### Stored dataset items
-- ==== Sys2Proof/Word.lean ====
section
/-! DEFINITION. The word types of the ClockDelay engine, each with the width the spec gives it. -/

namespace Sys2Proof

/-- An event word `W[19:0]` (R54): 20 bits, never split into parts (R50). -/
abbrev Word := BitVec 20

/-- `EC_W` = 5: the width of an EdgeCounter's `pos` and `val` (R10, R11, R12). -/
abbrev Count := BitVec 5

/-- `T_W` = 16: the width of every numeric field of a OneShotTimer (R10, R13, R14). -/
abbrev Ticks := BitVec 16

/-- A logical level of a line (R8): `true` is 1, "on"; `false` is 0, "off", "idle". -/
abbrev Level := Bool

end Sys2Proof
end

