-- ==== Sys2Proof/Machine/State.lean ====
section
/-! DEFINITION. The state of the block (R10: twenty registers, nothing else) with the event stream the environment
presents, the reasons for a stop, and the power-on state (R26). -/

namespace Sys2Proof.Machine

/-- An EdgeCounter (R11, R12). -/
structure EdgeCounter where
  /-- Rising edges counted since the last wrap. -/
  pos : Count
  /-- The modulus. -/
  val : Count
  /-- The output state. -/
  out : Level
  deriving DecidableEq, Repr

/-- A OneShotTimer (R13, R14). -/
structure OneShotTimer where
  /-- `riseMark`: the delay latched at arming. -/
  rise : Ticks
  /-- `fallMark`: the tick after which the output goes off. -/
  fall : Ticks
  /-- The configured delay. -/
  val : Ticks
  /-- Ticks counted since arming. -/
  pos : Ticks
  /-- `running`. -/
  run : Level
  deriving DecidableEq, Repr

/-- The operating mode held by the 2-bit register `MODE` (R15, R115); `Mode.code` gives the register's number
(DESIGN CHOICE, log entry 7). -/
inductive Mode where
  | disabled
  | divideAndDelay
  | divideAndCount
  | swing
  deriving DecidableEq, Repr

/-- All the state: the registers of R10, and `events`, the model's own field. -/
structure State where
  /-- The divider `DIV` (R11); `DIV.out` is also the line `OUT_DIV` (R17). -/
  div : EdgeCounter
  /-- The counter `CNT` (R12). -/
  cnt : EdgeCounter
  /-- The delay timer `DLY` (R13). -/
  dly : OneShotTimer
  /-- The swing timer `SWG` (R14). -/
  swg : OneShotTimer
  /-- `MODE` (R15). -/
  mode : Mode
  /-- `HOLD`: the level of the reset line (R16). -/
  hold : Level
  /-- `OUT_DLY`, the delay-or-count output (R18). -/
  outDly : Level
  /-- `OUT_CMB`, the combined output (R19). -/
  outCmb : Level
  /-- THE MODEL'S OWN FIELD, no register of the block: the event words the environment has still to present, the next
  one first (R22, R23, R58). DESIGN CHOICE (log entry 1). -/
  events : List Word
  deriving DecidableEq, Repr

/-- The block has no fault mechanism and no operation faults (R160; spec/93_implementation_defined.md), so there is
no fault: nobody raises one. Safe (log entry 11). -/
inductive Fault where
  deriving DecidableEq, Repr

/-- Why a step has no meaning. -/
inductive Refusal where
  /-- An instruction whose arm of `exec` has no meaning yet, by its mnemonic. No arm raises it. Safe. -/
  | notModelled (mnemonic : String)
  /-- `step` raises it when the next event word is reserved: the spec says a model refuses such a word at decode and
  gives the block no response to it (R59, R162). Safe: the machine stops. -/
  | reservedWord (why : Reserved)
  deriving DecidableEq, Repr

/-- An EdgeCounter at power-on: every field 0 (R11, R12, R26). -/
def EdgeCounter.powerOn : EdgeCounter := { pos := 0, val := 0, out := false }

/-- A OneShotTimer at power-on: every field 0, `fall` being `FALLMARK_RESET` (R13, R14, R26). -/
def OneShotTimer.powerOn : OneShotTimer := { rise := 0, fall := fallmarkReset, val := 0, pos := 0, run := false }

/-- The machine at power-on (R26), before the first event word (R180), with no event presented yet: not the state the
operation RSTA leaves (DEDUCED, log entry 8). -/
def State.reset : State :=
  { div := EdgeCounter.powerOn, cnt := EdgeCounter.powerOn
    dly := OneShotTimer.powerOn, swg := OneShotTimer.powerOn
    mode := .disabled, hold := false, outDly := false, outCmb := false
    events := [] }

end Sys2Proof.Machine
end

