-- ==== Sys2Proof/Machine/Flags.lean ====
section
/-! DEFINITION. The conditions the rules test. The block has no flags register, condition code or carry (R21): the 1-bit
state is `DIV.out`, `CNT.out`, `DLY.run`, `SWG.run` and `HOLD`, and the rest are comparisons. -/

namespace Sys2Proof.Machine

/-- The 6-bit sum `p1 = zext_6(pos) + 1` (R70). -/
def EdgeCounter.nextPos (c : EdgeCounter) : BitVec 6 := c.pos.setWidth 6 + 1

/-- The wrap test `p1 >= zext_6(val)` of `EC_next` (R70) and of `DIV_fall` (R75). -/
def EdgeCounter.wraps (c : EdgeCounter) : Bool := c.val.setWidth 6 ≤ c.nextPos

/-- "`pos` exceeds `rise`": strict, unsigned (R92). -/
def OneShotTimer.pastRise (t : OneShotTimer) : Bool := t.rise < t.pos

/-- "`pos` exceeds `fall`": strict, unsigned (R92). -/
def OneShotTimer.pastFall (t : OneShotTimer) : Bool := t.fall < t.pos

/-- The count gate: `DIV.out == 1 and CNT.out == 1` (R125). -/
def State.gate (s : State) : Bool := s.div.out && s.cnt.out

end Sys2Proof.Machine
end

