/-- R127 with R92, R94, R96: TICK is word 0x30000. Held, it changes nothing. Otherwise each timer that runs counts one, modulo 2^16, its
line goes on past `rise` and then off past `fall`, where it stops; a timer that does not run keeps its fields and its
line. Nothing else changes, in any mode. -/
def Obligations.TickClocksBothTimers : Prop :=
  decode 0x30000#20 = .ok .tick ∧ ∀ s : State,
    (s.hold = true → exec .tick s = .next s) ∧
    (s.hold = false →
      let after (x : OneShotTimer) : OneShotTimer :=
        if x.run then { x with pos := x.pos + 1, run := decide ((x.pos + 1).toNat ≤ x.fall.toNat) } else x
      let line (x : OneShotTimer) (l : Level) : Level :=
        if x.run = false then l
        else if x.fall.toNat < (x.pos + 1).toNat then false
        else if x.rise.toNat < (x.pos + 1).toNat then true else l
      exec .tick s = .next { s with
        dly := after s.dly, outDly := line s.dly s.outDly, swg := after s.swg, outCmb := line s.swg s.outCmb })

/-- R128, R26: the two known states. Power-on is all zero with mode Disabled; RSTA, word 0x40000, in every state, keeps the four `val`
registers and `MODE`, puts `DIV.pos` at `DIV.val`, raises `HOLD` and clears the rest. -/
def Obligations.PowerOnAndResetStates : Prop :=
  State.reset =
    { div := { pos := 0, val := 0, out := false }, cnt := { pos := 0, val := 0, out := false }
      dly := { rise := 0, fall := 0, val := 0, pos := 0, run := false }
      swg := { rise := 0, fall := 0, val := 0, pos := 0, run := false }
      mode := .disabled, hold := false, outDly := false, outCmb := false, events := [] } ∧
  decode 0x40000#20 = .ok .rsta ∧
  ∀ s : State, exec .rsta s = .next
    { div := { pos := s.div.val, val := s.div.val, out := false }
      cnt := { pos := 0, val := s.cnt.val, out := false }
      dly := { rise := 0, fall := 0, val := s.dly.val, pos := 0, run := false }
      swg := { rise := 0, fall := 0, val := s.swg.val, pos := 0, run := false }
      mode := s.mode, hold := true, outDly := false, outCmb := false, events := s.events }

/-- R129: RSTR is word 0x50000; it writes `HOLD` only; not held, it changes nothing; the RISE, FALL or TICK after it does
what it does with the line not asserted. -/
def Obligations.RstrReleasesHoldOnly : Prop :=
  decode 0x50000#20 = .ok .rstr ∧ ∀ s : State,
    exec .rstr s = .next { s with hold := false } ∧
    (s.hold = false → exec .rstr s = .next s) ∧
    (∀ i ∈ [Instr.rise, Instr.fall, Instr.tick], execAll [.rstr, i] s = exec i { s with hold := false })

/-- R130: while `HOLD == 1`, RISE, FALL and TICK change no register; RSTA, RSTR, MSEL and the SETx operations do what
they do when it is 0. -/
def Obligations.HoldSuspendsEdgesAndTicksOnly : Prop :=
  ∀ s : State, s.hold = true →
    (∀ i ∈ [Instr.rise, Instr.fall, Instr.tick], exec i s = .next s) ∧
    (∀ i ∈ [Instr.rsta, Instr.rstr], exec i s = exec i { s with hold := false }) ∧
    (∀ (i : Instr) (t : State), i.WellFormed → i ∉ [Instr.rise, Instr.fall, Instr.tick, Instr.rsta, Instr.rstr] →
      exec i { s with hold := false } = .next t → exec i s = .next { t with hold := true })

/-! ## The mode and the configuration -/

/-- R116, R117: MSEL writes `MODE` only: B active selects DivideAndCount (code 2), else A active DivideAndDelay (1), else
Swing (3); the same from the four words of R117's table. -/
def Obligations.MselMapsInputsToMode : Prop :=
  (∀ (a b : Level) (s : State), exec (.msel a b) s = .next
    { s with mode := if b then .divideAndCount else if a then .divideAndDelay else .swing }) ∧
  (∀ s : State,
    step (s.present 0x60000#20) = .next { s with mode := .swing } ∧
    step (s.present 0x60001#20) = .next { s with mode := .divideAndDelay } ∧
    step (s.present 0x60002#20) = .next { s with mode := .divideAndCount } ∧
    step (s.present 0x60003#20) = .next { s with mode := .divideAndCount }) ∧
  Mode.swing.code = 3 ∧ Mode.divideAndDelay.code = 1 ∧ Mode.divideAndCount.code = 2
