/-- R126: in DivideAndDelay a falling edge with `OUT_DIV` on latches both fall marks. -/
theorem State.Delaying.fall_channel_of_on {s : State} (d : s.Delaying) (on : s.div.out = true) (t : TimerName) :
    (Machine.opEffect .fall s).channel t = (s.channel t).latch := by
  rw [opEffect_fall_divideAndDelay d.free d.mode, if_pos on]
  cases t <;> rfl

/-- The state that the pseudo-operation RESET leaves (R57): RSTA, then RSTR. -/
def State.released (s : State) : State := opEffect .rstr (opEffect .rsta s)

/-- R128: both timers come out of a reset cleared, with their lines off. -/
theorem released_channel (s : State) (t : TimerName) :
    s.released.channel t = { timer := (s.timer t).cleared, line := false } := by
  cases t <;> rfl

/-- R76: the divider comes out of a reset at a position from which the next rising edge wraps. -/
theorem released_div_wraps (s : State) : s.released.div.wraps = true := EdgeCounter.wraps_of_pos_eq_val rfl

theorem released_delaying {s : State} (mode : s.mode = .divideAndDelay) : s.released.Delaying := ⟨rfl, mode⟩

/-- R188: after the reset, the arming and any ticks both timers stand stopped at position 1, with `rise` latched. -/
theorem released_armed_channel {s : State} (mode : s.mode = .divideAndDelay) {n : Nat} (hn : 1 ≤ n) (t : TimerName) :
    ((opEffect .tick)^[n] (opEffect .rise s.released)).channel t =
      { timer := { (s.timer t).cleared.armed with pos := 1, run := false }, line := false } := by
  have d := released_delaying mode
  rw [iterate_opEffect_tick_channel (d.opEffect (.inl rfl)).free, d.rise_channel_of_wraps (released_div_wraps s),
    released_channel, Channel.iterate_tick_arm_of_fall_zero rfl hn]

/-- The rising edge after a reset turns `OUT_DIV` on, and no tick turns it off. -/
theorem released_armed_div_out (s : State) (n : Nat) :
    ((opEffect .tick)^[n] (opEffect .rise s.released)).div.out = true := by
  rw [iterate_opEffect_tick_div, opEffect_rise_div rfl]
  exact released_div_wraps s

/-! ## The block at power-on -/

/-- Power-on with `OUT_DIV` at the level `l` (R181). -/
def State.copying (l : Level) : State := { State.reset with div := { pos := 0, val := 0, out := l } }

theorem copying_false : State.copying false = State.reset := rfl

/-- R77: with the modulus 0 every rising edge wraps, and in Disabled it reaches the divider only (R125). -/
theorem opEffect_rise_copying (l : Level) : opEffect .rise (State.copying l) = State.copying true := by
  have wraps : (State.copying l).div.wraps = true := EdgeCounter.wraps_of_val_le_one (Nat.zero_le 1)
  have div : (State.copying l).div.risen = (State.copying true).div :=
    (EdgeCounter.mk.injEq ..).mpr ⟨EdgeCounter.stepped_pos_of_wraps wraps, rfl, wraps⟩
  rw [opEffect_rise_disabled rfl rfl, div]
  rfl

/-- R75: with the modulus 0 every falling edge turns the divider's output off. -/
theorem opEffect_fall_copying (l : Level) : opEffect .fall (State.copying l) = State.copying false := by
  have wraps : (State.copying l).div.wraps = true := EdgeCounter.wraps_of_val_le_one (Nat.zero_le 1)
  rw [opEffect_fall_disabled rfl rfl, EdgeCounter.fallen, wraps, Bool.not_true, Bool.and_false]
  rfl

/-- R99: the timers stand stopped at power-on, so a tick does nothing. -/
theorem opEffect_tick_copying (l : Level) : opEffect .tick (State.copying l) = State.copying l :=
  opEffect_tick_eq rfl

/-- R181: edges and ticks change nothing but the level of `OUT_DIV`. -/
theorem opsEffect_copying {ops : List Instr} (events : ∀ i ∈ ops, i = .rise ∨ i = .fall ∨ i = .tick) (l : Level) :
    ∃ l', opsEffect ops (State.copying l) = State.copying l' := by
  induction ops generalizing l with
  | nil => exact ⟨l, rfl⟩
  | cons i ops ih =>
    obtain ⟨head, rest⟩ := List.forall_mem_cons.mp events
    rw [opsEffect_cons]
    rcases head with rfl | rfl | rfl
    · rw [opEffect_rise_copying]
      exact ih rest true
    · rw [opEffect_fall_copying]
      exact ih rest false
    · rw [opEffect_tick_copying]
      exact ih rest l

/-- After any edges and ticks from power-on, the level that one more operation gives `OUT_DIV` stays under ticks. -/
theorem execAll_events_then_ticks {ops : List Instr} (events : ∀ i ∈ ops, i = .rise ∨ i = .fall ∨ i = .tick)
    {i : Instr} {l : Level} (last : ∀ l', opEffect i (State.copying l') = State.copying l) (n : Nat) :
    execAll (ops ++ i :: Pseudo.ticks n) State.reset = .next (State.copying l) := by
  obtain ⟨l', before⟩ := opsEffect_copying events false
  rw [execAll_eq_next, opsEffect_append, opsEffect_cons, opsEffect_ticks, ← copying_false, before, last,
    Function.iterate_fixed (opEffect_tick_copying l)]

/-! ## The obligations -/

/-- Settles O41: the reset leaves the fall mark 0 under which the arming is cut short, and the divider's output on,
so that the falling edge latches `rise + 1` in both timers. -/
theorem firstArmingAfterResetIsCutShort : Obligations.FirstArmingAfterResetIsCutShort := by
  intro s n mode hn
  have run : opsEffect ([.rsta, .rstr, .rise] ++ Pseudo.ticks n) s =
      (opEffect .tick)^[n] (opEffect .rise s.released) :=
    (opsEffect_append _ _ s).trans (opsEffect_ticks n _)
  refine ⟨_, _, execAll_eq_next _ s, exec_eq_next .fall _, ?_⟩
  rw [run]
  have d : ((opEffect .tick)^[n] (opEffect .rise s.released)).Delaying :=
    ((released_delaying mode).opEffect (.inl rfl)).iterate_tick n
  have fall := d.fall_channel_of_on (released_armed_div_out s n)
  have armed := released_armed_channel mode hn
  generalize (opEffect .tick)^[n] (opEffect .rise s.released) = t at fall armed
  have dly : t.dly = _ := congrArg Channel.timer (armed .dly)
  have swg : t.swg = _ := congrArg Channel.timer (armed .swg)
  have outDly : t.outputs.dly = false := congrArg Channel.line (armed .dly)
  have outCmb : t.outputs.cmb = false := congrArg Channel.line (armed .swg)
  have dlyMark : (opEffect .fall t).dly.fall = t.dly.rise + t.dly.pos := congrArg (·.timer.fall) (fall .dly)
  have swgMark : (opEffect .fall t).swg.fall = t.swg.rise + t.swg.pos := congrArg (·.timer.fall) (fall .swg)
  rw [dlyMark, swgMark, dly, swg]
  exact ⟨rfl, rfl, outDly, rfl, rfl, outCmb, rfl, rfl⟩

/-- Settles O44: a RISE turns `OUT_DIV` on and a FALL turns it off, at whichever level the operations before left it. -/
theorem unconfiguredBlockCopiesClock : Obligations.UnconfiguredBlockCopiesClock :=
  fun _ n events =>
    ⟨execAll_events_then_ticks events opEffect_rise_copying n, execAll_events_then_ticks events opEffect_fall_copying n⟩

end Sys2Proof.Machine

/-! # The next event word (spec/30_encoding.md section 5)

First a step with no word presented set against one that goes on with a word, and an event word read back from its
number in the opcode table; the obligations follow. -/

namespace Sys2Proof.Machine

/-! ## Waiting and consuming -/

/-- R44, R58: a step that goes on while a word is presented leaves the words behind it. -/
theorem step_next_events {s t : State} (h : step s = .next t) {w : Word} {rest : List Word}
    (hev : s.events = w :: rest) : t.events = rest := by
  rcases step_next_cases h with ⟨empty, -⟩ | ⟨w', rest', i, hev', -, -, rfl⟩
  · exact absurd (hev.symm.trans empty) (List.cons_ne_nil w rest)
  · obtain ⟨-, same⟩ := List.cons.inj (hev'.symm.trans hev)
    exact (opEffect_events i _).trans same

/-! ## An event word held by more bits -/

/-- Log entry 10: 20 bits or more hold every event word. -/
theorem tableWord_toNat {nbits : Nat} (wide : 20 ≤ nbits) (w : Word) : tableWord nbits w.toNat = some w := by
  have holds : w.toNat % 2 ^ nbits = w.toNat := Nat.mod_eq_of_lt (BitVec.toNat_lt_twoPow_of_le wide)
  rw [tableWord, holds, if_pos w.isLt, BitVec.ofNat_toNat, BitVec.setWidth_eq]

theorem decodeTableWord_toNat {nbits : Nat} (wide : 20 ≤ nbits) (w : Word) :
    decodeTableWord nbits w.toNat = (decode w).toOption := by
  rw [decodeTableWord, tableWord_toNat wide]

theorem withFetchWord_toNat {nbits : Nat} (wide : 20 ≤ nbits) (w : Word) (s : State) :
    s.withFetchWord nbits w.toNat = s.present w := by
  rw [State.withFetchWord, tableWord_toNat wide, Option.getD_some]

/-! ## The obligations -/

/-- Settles O8: a step that goes on with a word presented shortens the stream, so it cannot leave it as it was. -/
theorem stepWaitsOnlyOnEmptyStream : Obligations.StepWaitsOnlyOnEmptyStream := by
  refine fun s => ⟨step_of_empty, fun t hstep kept => ?_⟩
  cases hev : s.events with
  | nil => rfl
  | cons w rest =>
    have consumed : rest = w :: rest := (step_next_events hstep hev).symm.trans (kept.trans hev)
    exact absurd consumed.symm (List.cons_ne_self w rest)

/-- Settles O9: the 24 bits of a table row hold the operation's word, which is then presented and decodes to it. -/
theorem placedWordRunsFirst : Obligations.PlacedWordRunsFirst := by
  intro s i wf
  have wide : 20 ≤ 24 := by decide
  constructor
  · calc step (s.withFetchWord 24 (encode i).toNat)
      _ = step (s.present (encode i)) := by rw [withFetchWord_toNat wide]
      _ = .next (opEffect i s) := step_present_encode wf s
      _ = exec i s := (exec_eq_next i s).symm
  · rw [decodeTableWord_toNat wide, decode_encode wf]
    rfl

end Sys2Proof.Machine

### TASK PROMPT
Could you copy exactly the lines from the first line of the records above through the line containing "fall : Ticks", both included, and nothing else?

### WRITTEN RESPONSE
-- ==== Sys2Proof/Word.lean ====
section
/-! DEFINITION. The word types of the ClockDelay engine, each with the width the spec gives it. -/

namespace Sys2Proof

/-- An event word `W[19:0]` (R54): 20 bits, never split into parts (R50). -/
abbrev Word := BitVec 20

/-- `EC_W` = 5: the width of an EdgeCounter's `pos` and `val` (R10, R11, R12). -/
abbrev Count := BitVec 5

/-- `T_W` = 16: the width of every numeric field of a OneShotTimer (R10, R13, R14). -/
abbrev Ticks := BitVec 16

/-- A logical level of a line (R8): `true` is 1, "on"; `false` is 0, "off", "idle". -/
abbrev Level := Bool

end Sys2Proof
end

-- ==== Sys2Proof/Machine/State.lean ====
section
/-! DEFINITION. The state of the block (R10: twenty registers, nothing else) with the event stream the environment
presents, the reasons for a stop, and the power-on state (R26). -/

namespace Sys2Proof.Machine

/-- An EdgeCounter (R11, R12). -/
structure EdgeCounter where
  /-- Rising edges counted since the last wrap. -/
  pos : Count
  /-- The modulus. -/
  val : Count
  /-- The output state. -/
  out : Level
  deriving DecidableEq, Repr

/-- A OneShotTimer (R13, R14). -/
structure OneShotTimer where
  /-- `riseMark`: the delay latched at arming. -/
  rise : Ticks
  /-- `fallMark`: the tick after which the output goes off. -/
  fall : Ticks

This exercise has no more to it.